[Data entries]
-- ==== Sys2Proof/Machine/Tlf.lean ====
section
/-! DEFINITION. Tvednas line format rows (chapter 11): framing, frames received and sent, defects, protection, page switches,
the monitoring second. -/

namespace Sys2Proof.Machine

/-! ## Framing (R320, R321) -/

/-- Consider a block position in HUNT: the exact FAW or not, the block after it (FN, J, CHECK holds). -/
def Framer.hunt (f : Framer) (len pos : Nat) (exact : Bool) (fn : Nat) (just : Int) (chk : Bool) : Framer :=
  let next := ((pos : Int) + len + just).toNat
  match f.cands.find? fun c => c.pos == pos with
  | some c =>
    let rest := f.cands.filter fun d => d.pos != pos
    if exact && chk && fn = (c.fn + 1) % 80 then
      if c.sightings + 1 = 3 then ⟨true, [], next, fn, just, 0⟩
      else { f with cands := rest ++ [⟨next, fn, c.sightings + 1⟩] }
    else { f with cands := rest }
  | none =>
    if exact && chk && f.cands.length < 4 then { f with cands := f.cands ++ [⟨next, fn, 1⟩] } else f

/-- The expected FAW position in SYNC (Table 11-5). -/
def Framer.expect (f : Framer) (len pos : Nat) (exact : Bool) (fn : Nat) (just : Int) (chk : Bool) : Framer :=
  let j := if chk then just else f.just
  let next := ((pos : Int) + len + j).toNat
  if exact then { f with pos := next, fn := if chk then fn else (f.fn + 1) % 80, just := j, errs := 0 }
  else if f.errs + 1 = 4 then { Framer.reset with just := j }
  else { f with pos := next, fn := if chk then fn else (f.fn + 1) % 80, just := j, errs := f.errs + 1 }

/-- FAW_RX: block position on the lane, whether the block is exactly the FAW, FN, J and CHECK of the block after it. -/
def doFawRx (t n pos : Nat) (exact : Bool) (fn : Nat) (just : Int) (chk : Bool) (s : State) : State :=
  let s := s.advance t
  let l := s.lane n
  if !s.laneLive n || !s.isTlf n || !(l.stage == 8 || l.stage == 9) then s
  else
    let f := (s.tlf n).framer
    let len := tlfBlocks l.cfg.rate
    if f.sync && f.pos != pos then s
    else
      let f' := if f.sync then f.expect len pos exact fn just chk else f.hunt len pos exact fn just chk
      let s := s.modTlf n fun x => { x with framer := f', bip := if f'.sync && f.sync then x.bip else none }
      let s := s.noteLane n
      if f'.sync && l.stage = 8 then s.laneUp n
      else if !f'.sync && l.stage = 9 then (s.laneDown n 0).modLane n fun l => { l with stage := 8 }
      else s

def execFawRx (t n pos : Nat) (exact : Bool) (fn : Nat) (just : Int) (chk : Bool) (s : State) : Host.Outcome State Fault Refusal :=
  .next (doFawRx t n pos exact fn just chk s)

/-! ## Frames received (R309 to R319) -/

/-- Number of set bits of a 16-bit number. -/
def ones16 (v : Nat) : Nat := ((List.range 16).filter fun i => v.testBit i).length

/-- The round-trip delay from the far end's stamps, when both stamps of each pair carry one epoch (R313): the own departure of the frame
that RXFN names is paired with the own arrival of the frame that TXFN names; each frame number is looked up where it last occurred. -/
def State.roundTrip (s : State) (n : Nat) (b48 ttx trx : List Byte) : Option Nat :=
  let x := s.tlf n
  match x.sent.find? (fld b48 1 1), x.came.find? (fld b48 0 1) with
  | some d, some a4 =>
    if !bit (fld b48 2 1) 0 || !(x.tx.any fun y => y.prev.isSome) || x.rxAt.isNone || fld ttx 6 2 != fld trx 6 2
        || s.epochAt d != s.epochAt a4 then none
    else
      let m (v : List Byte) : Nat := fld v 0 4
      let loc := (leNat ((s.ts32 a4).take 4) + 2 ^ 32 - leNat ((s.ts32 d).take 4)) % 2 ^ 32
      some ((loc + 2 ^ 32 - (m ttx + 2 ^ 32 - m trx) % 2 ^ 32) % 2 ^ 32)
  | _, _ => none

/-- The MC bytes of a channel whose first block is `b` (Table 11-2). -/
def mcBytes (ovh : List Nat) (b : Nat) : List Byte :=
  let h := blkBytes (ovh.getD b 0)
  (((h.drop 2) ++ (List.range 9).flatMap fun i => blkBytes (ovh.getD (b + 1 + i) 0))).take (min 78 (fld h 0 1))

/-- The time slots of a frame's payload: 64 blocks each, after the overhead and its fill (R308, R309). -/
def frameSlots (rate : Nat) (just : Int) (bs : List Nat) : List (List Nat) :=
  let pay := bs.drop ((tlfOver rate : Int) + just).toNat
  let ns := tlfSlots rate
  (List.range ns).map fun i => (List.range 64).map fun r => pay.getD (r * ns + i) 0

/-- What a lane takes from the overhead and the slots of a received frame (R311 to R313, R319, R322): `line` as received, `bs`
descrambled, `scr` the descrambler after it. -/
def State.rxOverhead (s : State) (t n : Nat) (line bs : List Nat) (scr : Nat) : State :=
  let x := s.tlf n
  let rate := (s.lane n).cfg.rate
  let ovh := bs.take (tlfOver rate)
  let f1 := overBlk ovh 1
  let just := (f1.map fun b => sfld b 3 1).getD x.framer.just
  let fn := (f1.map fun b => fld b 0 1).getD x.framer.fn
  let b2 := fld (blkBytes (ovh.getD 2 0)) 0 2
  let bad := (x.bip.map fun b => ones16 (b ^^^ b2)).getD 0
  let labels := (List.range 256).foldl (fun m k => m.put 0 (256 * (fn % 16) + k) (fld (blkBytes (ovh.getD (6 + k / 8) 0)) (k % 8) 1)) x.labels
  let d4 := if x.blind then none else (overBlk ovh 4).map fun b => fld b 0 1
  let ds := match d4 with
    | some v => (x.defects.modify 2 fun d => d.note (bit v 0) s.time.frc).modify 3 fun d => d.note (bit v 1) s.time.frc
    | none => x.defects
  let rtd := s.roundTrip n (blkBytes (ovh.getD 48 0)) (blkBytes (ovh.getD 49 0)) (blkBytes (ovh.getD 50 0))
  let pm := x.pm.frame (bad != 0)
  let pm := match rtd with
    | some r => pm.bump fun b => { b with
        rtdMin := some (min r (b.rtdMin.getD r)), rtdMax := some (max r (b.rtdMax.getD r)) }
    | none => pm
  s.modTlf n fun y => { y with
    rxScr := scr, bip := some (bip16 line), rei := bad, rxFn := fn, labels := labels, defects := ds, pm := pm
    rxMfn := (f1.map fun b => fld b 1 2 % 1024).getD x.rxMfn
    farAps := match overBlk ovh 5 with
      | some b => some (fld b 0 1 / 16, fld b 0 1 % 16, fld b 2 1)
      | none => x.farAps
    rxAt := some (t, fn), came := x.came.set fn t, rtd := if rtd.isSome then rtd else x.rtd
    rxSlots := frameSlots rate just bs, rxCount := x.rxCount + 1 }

...

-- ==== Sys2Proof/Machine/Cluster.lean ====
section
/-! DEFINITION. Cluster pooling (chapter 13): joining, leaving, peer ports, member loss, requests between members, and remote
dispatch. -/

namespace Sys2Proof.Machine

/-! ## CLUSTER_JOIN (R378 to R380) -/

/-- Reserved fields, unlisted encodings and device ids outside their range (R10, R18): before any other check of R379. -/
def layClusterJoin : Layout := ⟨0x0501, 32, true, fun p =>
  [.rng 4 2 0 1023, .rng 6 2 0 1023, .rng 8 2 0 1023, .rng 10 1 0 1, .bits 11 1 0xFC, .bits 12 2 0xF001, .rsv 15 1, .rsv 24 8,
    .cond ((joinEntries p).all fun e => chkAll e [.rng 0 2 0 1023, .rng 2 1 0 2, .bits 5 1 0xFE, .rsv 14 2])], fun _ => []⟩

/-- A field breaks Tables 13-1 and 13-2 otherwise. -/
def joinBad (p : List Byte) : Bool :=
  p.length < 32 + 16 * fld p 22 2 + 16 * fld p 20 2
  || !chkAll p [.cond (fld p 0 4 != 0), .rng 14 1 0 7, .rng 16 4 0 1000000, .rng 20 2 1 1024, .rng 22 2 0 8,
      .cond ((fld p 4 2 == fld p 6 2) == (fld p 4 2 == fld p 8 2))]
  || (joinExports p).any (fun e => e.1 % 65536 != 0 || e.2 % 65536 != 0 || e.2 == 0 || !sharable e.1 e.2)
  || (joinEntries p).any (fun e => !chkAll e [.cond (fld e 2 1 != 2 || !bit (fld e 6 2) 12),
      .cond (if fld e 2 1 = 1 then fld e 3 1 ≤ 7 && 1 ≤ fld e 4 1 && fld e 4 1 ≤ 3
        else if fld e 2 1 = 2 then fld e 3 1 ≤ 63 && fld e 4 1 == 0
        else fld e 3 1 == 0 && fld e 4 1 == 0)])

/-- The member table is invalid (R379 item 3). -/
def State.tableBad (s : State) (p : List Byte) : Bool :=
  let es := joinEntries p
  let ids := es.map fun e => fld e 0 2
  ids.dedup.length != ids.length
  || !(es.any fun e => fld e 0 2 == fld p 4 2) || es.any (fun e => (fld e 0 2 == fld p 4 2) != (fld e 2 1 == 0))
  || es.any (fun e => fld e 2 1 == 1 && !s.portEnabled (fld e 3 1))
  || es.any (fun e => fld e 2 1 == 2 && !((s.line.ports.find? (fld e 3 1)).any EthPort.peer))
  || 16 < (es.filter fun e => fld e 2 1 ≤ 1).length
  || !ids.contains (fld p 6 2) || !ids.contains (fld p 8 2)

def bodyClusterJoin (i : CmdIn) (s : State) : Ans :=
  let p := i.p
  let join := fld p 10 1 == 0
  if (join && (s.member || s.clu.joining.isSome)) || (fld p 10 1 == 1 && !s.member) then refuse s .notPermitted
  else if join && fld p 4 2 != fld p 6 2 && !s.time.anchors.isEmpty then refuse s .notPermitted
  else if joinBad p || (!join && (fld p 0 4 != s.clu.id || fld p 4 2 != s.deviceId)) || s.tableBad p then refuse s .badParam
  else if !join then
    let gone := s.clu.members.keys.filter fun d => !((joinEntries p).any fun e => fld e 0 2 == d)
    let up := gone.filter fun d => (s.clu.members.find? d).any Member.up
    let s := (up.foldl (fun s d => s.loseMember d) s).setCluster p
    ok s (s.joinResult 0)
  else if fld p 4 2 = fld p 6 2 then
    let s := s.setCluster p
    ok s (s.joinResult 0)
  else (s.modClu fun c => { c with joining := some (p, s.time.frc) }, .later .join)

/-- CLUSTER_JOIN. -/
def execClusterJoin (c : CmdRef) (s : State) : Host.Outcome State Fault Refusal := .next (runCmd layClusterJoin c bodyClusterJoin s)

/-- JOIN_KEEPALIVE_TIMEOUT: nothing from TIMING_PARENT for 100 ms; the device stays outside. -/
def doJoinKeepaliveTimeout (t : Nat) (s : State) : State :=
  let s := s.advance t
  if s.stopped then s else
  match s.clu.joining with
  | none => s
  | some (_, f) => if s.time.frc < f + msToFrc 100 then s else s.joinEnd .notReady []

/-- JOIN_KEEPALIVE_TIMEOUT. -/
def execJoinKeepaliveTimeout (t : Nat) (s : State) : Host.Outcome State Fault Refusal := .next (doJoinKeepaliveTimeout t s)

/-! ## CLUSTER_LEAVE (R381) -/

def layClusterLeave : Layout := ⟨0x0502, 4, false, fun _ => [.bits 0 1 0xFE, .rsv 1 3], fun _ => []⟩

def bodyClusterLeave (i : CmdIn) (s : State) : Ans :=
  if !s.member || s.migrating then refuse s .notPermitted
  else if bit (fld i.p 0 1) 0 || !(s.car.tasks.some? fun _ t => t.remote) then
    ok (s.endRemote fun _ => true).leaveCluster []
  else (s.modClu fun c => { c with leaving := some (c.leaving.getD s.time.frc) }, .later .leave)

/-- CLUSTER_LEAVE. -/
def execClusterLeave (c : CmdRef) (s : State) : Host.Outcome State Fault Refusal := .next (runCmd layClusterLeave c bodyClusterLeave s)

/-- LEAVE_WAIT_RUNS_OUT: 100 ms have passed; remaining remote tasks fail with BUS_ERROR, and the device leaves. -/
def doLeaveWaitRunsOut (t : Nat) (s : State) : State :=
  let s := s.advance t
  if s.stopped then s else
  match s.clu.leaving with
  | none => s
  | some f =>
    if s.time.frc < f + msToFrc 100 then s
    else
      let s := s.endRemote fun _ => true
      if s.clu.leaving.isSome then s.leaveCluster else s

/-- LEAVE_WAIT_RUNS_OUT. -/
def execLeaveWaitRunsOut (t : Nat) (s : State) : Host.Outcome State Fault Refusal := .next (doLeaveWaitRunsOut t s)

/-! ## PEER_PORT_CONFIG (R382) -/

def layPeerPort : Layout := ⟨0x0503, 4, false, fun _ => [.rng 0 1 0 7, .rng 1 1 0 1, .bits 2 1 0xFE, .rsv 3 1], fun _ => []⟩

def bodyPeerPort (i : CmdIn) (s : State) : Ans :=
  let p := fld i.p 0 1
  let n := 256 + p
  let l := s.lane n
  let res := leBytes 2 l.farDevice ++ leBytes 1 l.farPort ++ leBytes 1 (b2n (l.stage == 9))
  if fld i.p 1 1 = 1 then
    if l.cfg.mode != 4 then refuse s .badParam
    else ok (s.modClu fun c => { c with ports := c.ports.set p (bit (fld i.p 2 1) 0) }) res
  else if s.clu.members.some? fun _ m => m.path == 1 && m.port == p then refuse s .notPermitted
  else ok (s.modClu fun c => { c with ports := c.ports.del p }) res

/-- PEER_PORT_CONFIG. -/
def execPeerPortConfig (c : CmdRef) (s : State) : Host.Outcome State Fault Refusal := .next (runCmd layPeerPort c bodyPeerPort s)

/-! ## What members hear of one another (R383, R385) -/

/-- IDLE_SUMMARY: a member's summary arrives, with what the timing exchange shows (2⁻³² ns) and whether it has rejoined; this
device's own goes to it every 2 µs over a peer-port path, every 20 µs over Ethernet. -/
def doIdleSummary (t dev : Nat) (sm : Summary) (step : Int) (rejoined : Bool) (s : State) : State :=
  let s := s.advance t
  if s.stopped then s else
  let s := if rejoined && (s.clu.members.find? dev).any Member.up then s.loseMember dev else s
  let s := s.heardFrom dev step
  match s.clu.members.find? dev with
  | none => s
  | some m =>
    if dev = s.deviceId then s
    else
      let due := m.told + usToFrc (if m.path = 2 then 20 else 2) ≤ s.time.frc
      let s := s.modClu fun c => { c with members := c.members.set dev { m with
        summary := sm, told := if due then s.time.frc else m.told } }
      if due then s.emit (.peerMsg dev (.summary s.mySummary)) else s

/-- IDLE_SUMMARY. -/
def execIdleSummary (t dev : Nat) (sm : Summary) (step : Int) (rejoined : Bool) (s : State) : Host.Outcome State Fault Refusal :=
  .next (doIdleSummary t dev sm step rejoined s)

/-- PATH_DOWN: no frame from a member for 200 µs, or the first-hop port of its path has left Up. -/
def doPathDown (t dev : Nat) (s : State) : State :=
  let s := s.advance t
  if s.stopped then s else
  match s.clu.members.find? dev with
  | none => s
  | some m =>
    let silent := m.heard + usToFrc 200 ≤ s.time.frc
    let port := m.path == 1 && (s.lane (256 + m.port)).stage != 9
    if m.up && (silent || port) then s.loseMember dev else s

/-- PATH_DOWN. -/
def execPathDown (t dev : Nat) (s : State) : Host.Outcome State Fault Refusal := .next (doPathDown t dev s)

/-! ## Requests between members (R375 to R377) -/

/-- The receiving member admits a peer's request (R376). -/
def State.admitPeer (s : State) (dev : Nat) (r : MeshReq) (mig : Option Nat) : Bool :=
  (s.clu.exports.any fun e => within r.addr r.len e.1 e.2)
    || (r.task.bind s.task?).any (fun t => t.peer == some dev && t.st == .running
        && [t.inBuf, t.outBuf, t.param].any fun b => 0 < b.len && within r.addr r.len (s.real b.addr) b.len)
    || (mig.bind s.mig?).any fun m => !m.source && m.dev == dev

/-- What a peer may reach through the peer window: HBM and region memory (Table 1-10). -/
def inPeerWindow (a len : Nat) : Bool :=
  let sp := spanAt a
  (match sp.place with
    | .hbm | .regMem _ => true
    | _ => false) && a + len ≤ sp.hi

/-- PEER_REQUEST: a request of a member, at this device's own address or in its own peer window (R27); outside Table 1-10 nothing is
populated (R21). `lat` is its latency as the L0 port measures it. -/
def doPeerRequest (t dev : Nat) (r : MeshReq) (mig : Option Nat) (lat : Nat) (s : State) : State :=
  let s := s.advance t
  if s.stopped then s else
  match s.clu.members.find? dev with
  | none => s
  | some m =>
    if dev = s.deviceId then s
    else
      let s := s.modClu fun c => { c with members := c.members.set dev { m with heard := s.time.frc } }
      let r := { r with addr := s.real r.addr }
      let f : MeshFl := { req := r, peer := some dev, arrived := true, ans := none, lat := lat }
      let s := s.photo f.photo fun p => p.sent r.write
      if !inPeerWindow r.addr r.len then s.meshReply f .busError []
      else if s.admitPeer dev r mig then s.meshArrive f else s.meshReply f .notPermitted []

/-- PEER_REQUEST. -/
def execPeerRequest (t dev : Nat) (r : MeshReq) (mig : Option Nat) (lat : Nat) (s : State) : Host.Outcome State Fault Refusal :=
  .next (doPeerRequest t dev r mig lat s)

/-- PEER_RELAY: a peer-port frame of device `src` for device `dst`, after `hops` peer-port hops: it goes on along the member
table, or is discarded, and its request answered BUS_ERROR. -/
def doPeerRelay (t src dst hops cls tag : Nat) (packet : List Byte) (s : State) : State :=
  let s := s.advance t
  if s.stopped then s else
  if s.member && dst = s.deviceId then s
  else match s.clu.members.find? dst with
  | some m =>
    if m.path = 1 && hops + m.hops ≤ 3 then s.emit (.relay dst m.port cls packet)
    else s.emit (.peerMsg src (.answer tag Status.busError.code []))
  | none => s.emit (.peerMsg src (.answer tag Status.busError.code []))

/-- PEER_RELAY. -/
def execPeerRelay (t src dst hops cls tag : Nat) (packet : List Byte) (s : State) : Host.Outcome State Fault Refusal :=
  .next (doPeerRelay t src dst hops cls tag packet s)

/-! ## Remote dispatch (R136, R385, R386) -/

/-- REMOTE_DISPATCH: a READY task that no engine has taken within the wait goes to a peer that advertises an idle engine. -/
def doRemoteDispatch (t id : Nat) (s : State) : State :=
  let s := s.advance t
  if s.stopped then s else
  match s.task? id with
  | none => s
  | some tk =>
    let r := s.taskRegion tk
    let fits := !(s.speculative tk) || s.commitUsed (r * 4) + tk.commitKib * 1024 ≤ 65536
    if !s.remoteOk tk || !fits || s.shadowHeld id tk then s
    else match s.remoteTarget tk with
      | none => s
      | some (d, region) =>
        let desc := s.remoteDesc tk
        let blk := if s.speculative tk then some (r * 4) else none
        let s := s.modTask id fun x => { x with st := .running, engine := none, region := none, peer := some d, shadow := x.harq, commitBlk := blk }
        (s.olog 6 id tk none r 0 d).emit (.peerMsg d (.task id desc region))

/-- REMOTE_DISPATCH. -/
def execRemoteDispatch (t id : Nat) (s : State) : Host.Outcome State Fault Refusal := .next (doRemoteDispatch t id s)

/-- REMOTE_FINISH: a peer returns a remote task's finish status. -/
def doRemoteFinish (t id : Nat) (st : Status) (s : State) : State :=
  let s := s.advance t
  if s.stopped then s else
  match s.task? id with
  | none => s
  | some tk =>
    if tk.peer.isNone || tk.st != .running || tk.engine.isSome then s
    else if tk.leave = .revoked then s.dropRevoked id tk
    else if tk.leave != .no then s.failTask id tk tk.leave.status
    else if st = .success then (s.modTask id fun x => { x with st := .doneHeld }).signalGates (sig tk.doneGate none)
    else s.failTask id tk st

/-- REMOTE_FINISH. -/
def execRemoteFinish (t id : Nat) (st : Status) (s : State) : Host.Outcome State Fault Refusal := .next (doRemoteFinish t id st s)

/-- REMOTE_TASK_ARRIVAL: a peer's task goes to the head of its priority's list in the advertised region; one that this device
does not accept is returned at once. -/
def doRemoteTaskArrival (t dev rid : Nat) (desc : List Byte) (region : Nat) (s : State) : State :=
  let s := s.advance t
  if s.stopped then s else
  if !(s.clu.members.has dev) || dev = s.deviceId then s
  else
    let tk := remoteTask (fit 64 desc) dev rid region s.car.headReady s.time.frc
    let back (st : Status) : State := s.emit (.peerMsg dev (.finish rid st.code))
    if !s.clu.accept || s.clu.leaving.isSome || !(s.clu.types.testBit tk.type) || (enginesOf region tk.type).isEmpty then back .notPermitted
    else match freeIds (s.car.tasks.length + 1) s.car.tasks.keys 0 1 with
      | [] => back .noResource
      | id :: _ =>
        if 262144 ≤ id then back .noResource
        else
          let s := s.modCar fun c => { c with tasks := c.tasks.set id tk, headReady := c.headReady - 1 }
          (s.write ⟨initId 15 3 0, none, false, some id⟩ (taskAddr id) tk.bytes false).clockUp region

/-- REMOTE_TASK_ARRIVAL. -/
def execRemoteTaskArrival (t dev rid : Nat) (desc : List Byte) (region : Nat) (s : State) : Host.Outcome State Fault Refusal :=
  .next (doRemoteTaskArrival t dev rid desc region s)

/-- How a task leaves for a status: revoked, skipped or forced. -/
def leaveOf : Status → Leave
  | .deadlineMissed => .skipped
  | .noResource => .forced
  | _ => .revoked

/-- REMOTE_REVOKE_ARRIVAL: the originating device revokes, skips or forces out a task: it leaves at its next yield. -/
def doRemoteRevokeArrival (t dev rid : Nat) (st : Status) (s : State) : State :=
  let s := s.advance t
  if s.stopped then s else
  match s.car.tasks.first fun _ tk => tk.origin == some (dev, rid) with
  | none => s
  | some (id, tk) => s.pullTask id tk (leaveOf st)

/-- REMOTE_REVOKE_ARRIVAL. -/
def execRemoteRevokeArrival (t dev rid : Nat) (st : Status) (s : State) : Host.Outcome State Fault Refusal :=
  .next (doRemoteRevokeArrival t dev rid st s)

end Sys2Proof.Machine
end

* What is required: Every line above from the line with "(((h.drop 2) ++" to the line with "let labels := (List.range", both included, must be reproduced exactly, and no other line may appear.

* Written solution:
  (((h.drop 2) ++ (List.range 9).flatMap fun i => blkBytes (ovh.getD (b + 1 + i) 0))).take (min 78 (fld h 0 1))

/-- The time slots of a frame's payload: 64 blocks each, after the overhead and its fill (R308, R309). -/
def frameSlots (rate : Nat) (just : Int) (bs : List Nat) : List (List Nat) :=
  let pay := bs.drop ((tlfOver rate : Int) + just).toNat
  let ns := tlfSlots rate
  (List.range ns).map fun i => (List.range 64).map fun r => pay.getD (r * ns + i) 0

/-- What a lane takes from the overhead and the slots of a received frame (R311 to R313, R319, R322): `line` as received, `bs`
descrambled, `scr` the descrambler after it. -/
def State.rxOverhead (s : State) (t n : Nat) (line bs : List Nat) (scr : Nat) : State :=
  let x := s.tlf n
  let rate := (s.lane n).cfg.rate
  let ovh := bs.take (tlfOver rate)
  let f1 := overBlk ovh 1
  let just := (f1.map fun b => sfld b 3 1).getD x.framer.just
  let fn := (f1.map fun b => fld b 0 1).getD x.framer.fn
  let b2 := fld (blkBytes (ovh.getD 2 0)) 0 2
  let bad := (x.bip.map fun b => ones16 (b ^^^ b2)).getD 0
  let labels := (List.range 256).foldl (fun m k => m.put 0 (256 * (fn % 16) + k) (fld (blkBytes (ovh.getD (6 + k / 8) 0)) (k % 8) 1)) x.labels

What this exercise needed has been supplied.